L'ignorance, obstacle ou tremplin à la connaissance?

Il est éclairant de comparer ce que représente la notion d'ignorance pour les deux auteurs. Ces
derniers semblent grandement diverger sur ce point qui pour l'un est la clé de la connaissance, et pour
l'autre est un obstacle à ce que la connaissance avance. Pour Edgar Morin, l'ignorance est ce sur quoi il
faut travailler. Il faut s'attarder à déceler ce que l'on ignore dans ce que nous connaissons, et ainsi nous
obtiendrons des connaissances mieux connues. Au contraitre, pour Feyerabend, le système de
rationalisme occidental dans lequel il regrette que la société se soit embourbée se perpétuerait en partie
à cause de l'ignorance de ses acteurs.

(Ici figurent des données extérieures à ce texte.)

theorem agreeBut_enforceIdle (n : NestId) (s : Part) : Bank.AgreeBut n s.nsq (s.enforceIdle n).nsq := by
  have hkept (r : Results) : Bank.AgreeBut n s.nsq (s.keepReport n r).nsq := agreeBut_keepReport (.refl n _)
  unfold enforceIdle
  dsimp only
  split <;> split
  exacts [hkept _, .refl n _, hkept _, .refl n _]

theorem agreeBut_endCheckFrame (n : NestId) (s : Part) : Bank.AgreeBut n s.nsq (s.endCheckFrame n).nsq := by
  unfold endCheckFrame
  split
  exacts [.refl n _, agreeBut_keepReport (.refl n _)]

theorem agreeBut_stopBus (n : NestId) (s : Part) : Bank.AgreeBut n s.nsq (s.stopBus n).nsq := by
  have hwrites (l : List (Fin 16)) (t : Part) :
      (l.foldl (fun s k => (s.writeSlotStatus n k).writeSlotNacks n k) t).nsq = t.nsq := by
    induction l generalizing t with
    | nil => rfl
    | cons k l ih => rw [List.foldl_cons, ih]; rfl
  unfold stopBus
  dsimp only
  rw [hwrites, track_nsq, modBuc_nsq]
  split
  · exact (agreeBut_keepReport (.refl n _)).trans (agreeBut_endCheckFrame n _)
  · exact agreeBut_endCheckFrame n s

theorem agreeBut_freezeMonitor (n : NestId) (s : Part) : Bank.AgreeBut n s.nsq (s.freezeMonitor n).nsq := by
  unfold freezeMonitor endGaugeCheck
  split
  exacts [.refl n _, agreeBut_keepReport (.refl n _)]

theorem agreeBut_lpcDeparts (n : NestId) (s : Part) : Bank.AgreeBut n s.nsq (s.lpcDeparts n).nsq := by
  have hwatch : Bank.AgreeBut n s.nsq (s.endLampWatch n).nsq := by
    unfold endLampWatch
    split
    exacts [.refl n _, agreeBut_keepReport (.refl n _)]
  unfold lpcDeparts endCapture
  split
  exacts [hwatch, agreeBut_keepReport hwatch]

theorem agreeBut_withdrawMeasurement (n : NestId) (s : Part) : Bank.AgreeBut n s.nsq (s.withdrawMeasurement n).nsq := by
  have hkept (r : Results) : Bank.AgreeBut n s.nsq (s.keepReport n r).nsq := agreeBut_keepReport (.refl n _)
  unfold withdrawMeasurement keepMeasurement
  split
  · split
    exacts [hkept _, .refl n _]
  · exact .refl n _

/-- A departure of a nest that the converter is not granted to reaches no other sequencer. -/
theorem leavePowered_nsq (h : ∀ x, s.pcv.grant = some x → x.nest ≠ n) :
    Bank.AgreeBut n s.nsq (s.leavePowered n).nsq := by
  have hpcv : ((((s.enforceIdle n).stopBus n).freezeMonitor n).lpcDeparts n).pcv = s.pcv := by rw [departs_eq]
  have hdeparts := (((agreeBut_enforceIdle n s).trans (agreeBut_stopBus n (s.enforceIdle n))).trans
    (agreeBut_freezeMonitor n ((s.enforceIdle n).stopBus n))).trans
    (agreeBut_lpcDeparts n (((s.enforceIdle n).stopBus n).freezeMonitor n))
  unfold leavePowered
  generalize (((s.enforceIdle n).stopBus n).freezeMonitor n).lpcDeparts n = t at hpcv hdeparts ⊢
  rw [stopMeasurement_ungranted (by rwa [hpcv])]
  exact hdeparts.trans (agreeBut_withdrawMeasurement n t)

theorem StoresOnly.track {words : List Nat} {f : Part → Part} (h : s.StoresOnly words t) (hf : (f t).mem = t.mem)
    (hi : nestAt n 7 ∈ words) : s.StoresOnly words (t.track n f) := by
  rcases t.track_eq n f with ⟨e, -⟩ | ⟨e, -⟩ <;> rw [e]
  exacts [h.of_mem hf, (h.of_mem hf).putNest hi]

theorem mem_departureWords (n : NestId) (k : Fin 16) :
    frameAt n k 6 ∈ departureWords n ∧ frameAt n k 7 ∈ departureWords n := by
  constructor <;> exact List.mem_cons_of_mem _ (List.mem_flatMap.2 ⟨k, List.mem_finRange k, by simp⟩)

theorem stopBus_stores (n : NestId) (s : Part) : s.StoresOnly (departureWords n) (s.stopBus n) := by
  have hwrites (l : List (Fin 16)) (t : Part) (h : s.StoresOnly (departureWords n) t) :
      s.StoresOnly (departureWords n) (l.foldl (fun s k => (s.writeSlotStatus n k).writeSlotNacks n k) t) := by
    induction l generalizing t with
    | nil => exact h
    | cons k l ih => exact ih _ ((h.put (mem_departureWords n k).1).put (mem_departureWords n k).2)
  unfold stopBus
  refine hwrites _ _ (StoresOnly.track ?_ rfl (.head _))
  refine StoresOnly.refl.of_mem ?_
  rw [endCheckFrame_eq]
  split <;> rfl

/-- A departure of a nest that the converter is not granted to writes the nest's own words. -/
theorem leavePowered_stores (h : ∀ x, s.pcv.grant = some x → x.nest ≠ n) :
    s.StoresOnly (departureWords n) (s.leavePowered n) := by
  rw [leavePowered, stopMeasurement_ungranted (by rw [departs_eq]; exact h), departs_eq]
  have hidle : s.StoresOnly (departureWords n) (s.enforceIdle n) := StoresOnly.refl.of_mem (by rw [enforceIdle_eq])
  exact (hidle.trans (stopBus_stores n _)).of_mem rfl

end Part

end Sys2Proof.Machine
end

section
/-! A nest's supply cut off: the discharge begun, its end, and the power queue. -/

namespace Sys2Proof.Machine

namespace Part

variable {s t u : Part} {n m : NestId}

/-! ### A discharge begun -/

theorem grantPower_empty (h : s.powerQueue = []) : s.grantPower = s := by simp [grantPower, h]

/-- A discharge that frees no budget, or frees it for none (R60, R63). -/
theorem beginDischarge_eq (h : (s.fxc.get n).state ≠ .powering ∨ s.powerQueue = []) :
    s.beginDischarge n = (s.showing n (Fixture.cut (s.now + 20000) (s.fxc.get n))).leavePowered n := by
  have hleft := (BlocksAct.refl (s.showing n (Fixture.cut (s.now + 20000) (s.fxc.get n)))).leavePowered (n := n)
  unfold beginDischarge
  dsimp only
  rw [openSwitch_eq]
  split
  · next hp => exact grantPower_empty (by rw [hleft.powerQueue, showing_powerQueue, h.resolve_left (not_not.2 hp)])
  · rfl

/-- A discharge begun by an event that has changed an image of the fixture. -/
theorem modFxc_beginDischarge {f : Fixture → Fixture} (hf : (f (s.fxc.get n)).state = (s.fxc.get n).state)
    (h : (s.fxc.get n).state ≠ .powering ∨ s.powerQueue = []) : (s.modFxc n f).beginDischarge n =
      (s.showing n (Fixture.cut (s.now + 20000) (f (s.fxc.get n)))).leavePowered n := by
  have hget : (s.modFxc n f).fxc.get n = f (s.fxc.get n) := by simp
  rw [beginDischarge_eq (by rw [hget, hf]; exact h), hget, showing_modFxc s hf]
  rfl

/-- A nest shown in DISCHARGING whose departure the blocks have taken (R54, R60). -/
theorem leavePowered_cut {g : Fixture} (hg : g.state = .discharging) (hs : (s.fxc.get n).state ≠ .discharging)
    (hu : (s.showing n g).leavePowered n = u) :
    u.fxc = s.fxc.put n g ∧ u.Shows n ∧ u.powered n = false ∧ (u.buc.get n).on = false ∧
      (u.gmn.get n).running = false ∧ (∀ i, (u.channel n i).wire = none) ∧
      (∀ i, (u.stu.get n).lines.get i = .released) ∧ ∀ x, u.pcv.grant = some x → x.nest ≠ n := by
  have hleft : (s.showing n g).BlocksAct u := hu ▸ (BlocksAct.refl _).leavePowered
  have hfxc : u.fxc = s.fxc.put n g := hleft.fxc.trans (showing_fxc n g s)
  have hstu : u.stu.get n = (s.stu.get n).idled := by rw [← hu, leavePowered_stu]; simp
  have hbuc : u.buc.get n = (s.buc.get n).stopped := by rw [← hu, leavePowered_buc]; simp
  have hgmn : u.gmn.get n = (s.gmn.get n).frozen := by rw [← hu, leavePowered_gmn]; simp
  refine ⟨hfxc, hleft.shown n (showing_word_nestState (by rw [hg]; exact hs.symm)), ?_, ?_, ?_, fun i => ?_, fun i => ?_,
    fun x hx => leavePowered_releases (hu ▸ hx)⟩
  · simp [powered, hfxc, hg]
  · rw [hbuc]; rfl
  · rw [hgmn]; rfl
  · rw [channel, hstu]; simp [Stimulus.idled, Channel.idle, Reset.channel]
  · rw [hstu]; simp [Stimulus.idled]

/-- A lid opening on a nest with supply (R60). -/
theorem lidOpens_supplied (h : (s.fxc.get n).state.supplied = true) :
    s.lidOpens n = ((s.modFxc n fun f => { f with lidClosed := false }).beginDischarge n).send (.lidAbort n) := by
  have hstate : (s.fxc.get n).state = .powering ∨ (s.fxc.get n).state = .powered := by
    revert h
    cases (s.fxc.get n).state <;> simp [FixtureState.supplied]
  unfold lidOpens
  rcases hstate with h | h <;> simp [h]

/-- A fuse that trips in POWERED (R70). -/
theorem fuseTrips_powered (h : (s.fxc.get n).state = .powered) :
    s.fuseTrips n = ((s.modFxc n fun f => { f with fuseTripped := true }).beginDischarge n).send (.supplyTrip n) := by
  simp [fuseTrips, powered, h, tripSupply]

theorem fuseTrips_image (h : (s.fxc.get n).state ≠ .powered) :
    s.fuseTrips n = s.modFxc n fun f => { f with fuseTripped := true } := by
  simp [fuseTrips, powered, h]

/-! ### POWER_OFF at its hand-off (R67) -/

theorem handPowerOff_powered (h : (s.fxc.get n).state = .powered) :
    s.handPowerOff n = (s.beginDischarge n, .started) := by simp [handPowerOff, h]

theorem handPowerOff_contactOk (h : (s.fxc.get n).state = .contactOk) : s.handPowerOff n = (s, .pass .zero) := by
  simp [handPowerOff, h]

theorem handPowerOff_discharging (h : (s.fxc.get n).state = .discharging) : s.handPowerOff n = s.holdFixture n := by
  simp [handPowerOff, h]

theorem handPowerOff_refused (h : (s.fxc.get n).state ∉ [.powered, .contactOk, .discharging]) :
    s.handPowerOff n = (s, .refuse .badState) := by
  unfold handPowerOff
  split
  case h_4 => rfl
  all_goals next hs => simp [hs] at h

end Part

C'est parce que les intellectuels ignorent que d'autres moyens sont
bons, que d'autres moyens apportent leurs preuves, que le système continue à s'auto-proclamer le
meilleur système possible.

Edgard Morin part du constat que nous connaissons mal les connaissances que nous croyons
posséder, ce qui siginifie peu à ses yeux, que « cette connaissance est mal connue, mal connaissante,
morcelée, ignorante de son propre inconnu comme de son connu ». En conséquence il souhaite que l'on
cesse de considérer nos connaissances avec suffisance, en imaginant qu'on leur accorde autant de sens
qu'elles en renferment « Il nous faut partir de l'extinction des fausses clartés. Non pas du clair et du
distinct, mais de l'obscur et de l'incertain; non plus de la connaissance assurée, mais de la critique de
l'assurance. ». La nouvelle méthode qu'il propose passera alors par un changement radical de
considération de nos connaissances, il faut déconstruire pour reconstruire. Il faut s'attacher à critiquer la
croyance que l'on a en nos connaissances. Pour cela, il faut prendre conscience de l'ignorance de nos
connaissances afin de ne pas sursimplifier le complexe « Enfin, l'acceptation de la confusion peut
devenir un moyen de résister à la simplification mutilatrice. ».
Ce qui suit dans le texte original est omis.